Claude Cahun, Autoportrait, vers 1929 Collection Neuflize Vie © Photo André Morin
Jeu de Paume 1 Place de la Concorde 75008 Paris France
L’exposition du Jeu de Paume, la première de cette importance en France depuis seize ans, réunit un large ensemble d’œuvres majeures, dont quelques pièces peu connues ou jamais exposées, et met en valeur à la fois la diversité et l’unité de la démarche photographique de Claude Cahun (1894-1954).
Pour voir le reportage d'Actuphoto au Jeu de Paume, à la rencontre du commissaire de l'exposition Claude Cahun : http://www.dailymotion.com/video/xiwcmb_santu-mofokeng-et-claude-cahun-nouvelles-expositions-du-jeu-de-paume-par-actuphoto_creation
L’œuvre photographique de Claude Cahun s’étend sur une vaste période allant de 1913 à 1954, peu avant sa mort. L’on peut penser que, depuis l’âge de quinze ou seize ans, l’artiste n’a cessé de faire appel à la photographie. Néanmoins, les œuvres qu’elle nous a léguées permettent de distinguer des périodes particulièrement productives : 1914-1920, 1926-1932, 1936-1940, 1947-1950.
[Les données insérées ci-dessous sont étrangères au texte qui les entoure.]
/-- `decodeTag` reads the entries of every registered tag by its record's type (R99). -/
theorem reads_decodeTag {tag : Byte} {d : Record} (h : regDefault tag = some d) :
    Reads tag d.type fun p => decodeTag tag p := by
  have hofNat : tag = BitVec.ofNat 8 tag.toNat := by rw [BitVec.ofNat_toNat, BitVec.setWidth_eq]
  unfold regDefault at h
  split at h
  case h_71 => cases h
  all_goals
    obtain rfl := Option.some.inj h
    rename_i htag
    rw [hofNat, htag]
  case h_1 | h_2 | h_63 | h_64 | h_65 | h_66 => exact reads_marker rfl rfl
  case h_16 => exact reads_dateTime
  case h_25 => exact reads_array13
  case h_34 => exact reads_array43
  case h_62 => exact reads_array14
  case h_3 | h_10 | h_11 | h_12 | h_13 | h_14 | h_22 | h_24 | h_26 | h_27 | h_35 | h_36 | h_44 | h_61 =>
    exact reads_one (fun _ => rfl) fun _ => rfl
  case h_5 | h_6 | h_7 | h_8 | h_9 | h_15 | h_23 | h_28 | h_29 | h_38 | h_39 | h_40 | h_41 | h_42 | h_43 | h_57 | h_58
      | h_59 | h_60 | h_67 | h_68 =>
    exact reads_two (fun _ => rfl) fun _ => rfl
  all_goals exact reads_four (fun _ => rfl) fun _ => rfl

/-- `decodeTag` knows no other tag (R112). -/
theorem decodeTag_of_unregistered {tag : Byte} (h : regDefault tag = none) (p : List Byte) :
    decodeTag tag p = .unknown tag := by
  unfold regDefault at h
  split at h
  case h_71 =>
    unfold decodeTag
    split
    case h_71 => rfl
    all_goals contradiction
  all_goals cases h

/-- Reading an entry has three outcomes, told by the tag's record and the number of bytes after it (R96, R112, R335). -/
theorem decodeEntry_cases (tag : Byte) (p : List Byte) :
    (regDefault tag = none ∧ decodeEntry (tag :: p) = .unknown tag)
    ∨ (∃ d, regDefault tag = some d ∧ p.length < paylen d.type ∧ decodeEntry (tag :: p) = .truncated tag)
    ∨ (∃ d i, regDefault tag = some d ∧ paylen d.type ≤ p.length ∧ decodeEntry (tag :: p) = .entry i (p.drop (paylen d.type))
        ∧ i.form = some (tag, d.type) ∧ encode i = tag :: p.take (paylen d.type)) := by
  cases hd : regDefault tag with
  | none => exact .inl ⟨rfl, decodeTag_of_unregistered hd p⟩
  | some d =>
    obtain ⟨hshort, hwhole⟩ := reads_decodeTag hd
    by_cases hlen : p.length < paylen d.type
    · exact .inr (.inl ⟨d, rfl, hlen, hshort p hlen⟩)
    · obtain ⟨i, hread, hform, henc⟩ := hwhole (p.take (paylen d.type)) (p.drop (paylen d.type)) (by
        rw [List.length_take]
        omega)
      rw [List.take_append_drop] at hread
      exact .inr (.inr ⟨d, i, rfl, by omega, hread, hform, henc⟩)

/-- An entry that was read belongs to its tag's record, and its encoding is what was read (R92 to R95). -/
theorem encode_of_decodeEntry {bytes rest : List Byte} {i : Instr} (h : decodeEntry bytes = .entry i rest) :
    bytes = encode i ++ rest ∧ ∃ tag d, regDefault tag = some d ∧ i.form = some (tag, d.type) := by
  cases bytes with
  | nil => cases h
  | cons tag p =>
    rcases decodeEntry_cases tag p with ⟨-, hread⟩ | ⟨_, -, -, hread⟩ | ⟨d, j, hd, -, hread, hform, henc⟩ <;>
      rw [h] at hread <;> cases hread
    exact ⟨by rw [henc, List.cons_append, List.take_append_drop], tag, d, hd, hform⟩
Ce sont sans doute ses autoportraits qui ont suscité le plus d’intérêt parmi les théoriciens de la culture contemporaine. L’artiste s’y sert de sa propre image pour démonter un à un les clichés associés à l’identité (féminine, masculine). Claude Cahun (née Lucy Renée Mathilde Schwob) s’est réinventée à travers la photographie (comme à travers l’écriture), en posant pour l’objectif avec un sens aigu de la « performance », habillée en femme, en homme, cheveux longs ou crâne rasé (chose des plus incongrues pour une femme de l’époque). Or parler d’identité, c’est aussi parler indirectement du corps, partant, de l’image que l’on projette de soi, et qui devient sociale dès l’instant où elle est partagée. Contrairement à d’autres artistes – principalement des hommes – qui pratiquèrent le portrait sans jamais s’exposer eux-mêmes, ou rarement (Man Ray, Hans Bellmer, André Kertész), Claude Cahun est à la fois l’objet et le sujet de ses expériences artistiques. En témoignent, chez elle, le soin mis dans le choix de la pose, l’intention de celle-ci, les fonds qu’elle utilise (tissus, couvre-lits, draps, tentures...), le recours à des accessoires précis (masques, capes, survêtement, globes de verre…), même si le point focal de l’image reste essentiellement le visage lui-même.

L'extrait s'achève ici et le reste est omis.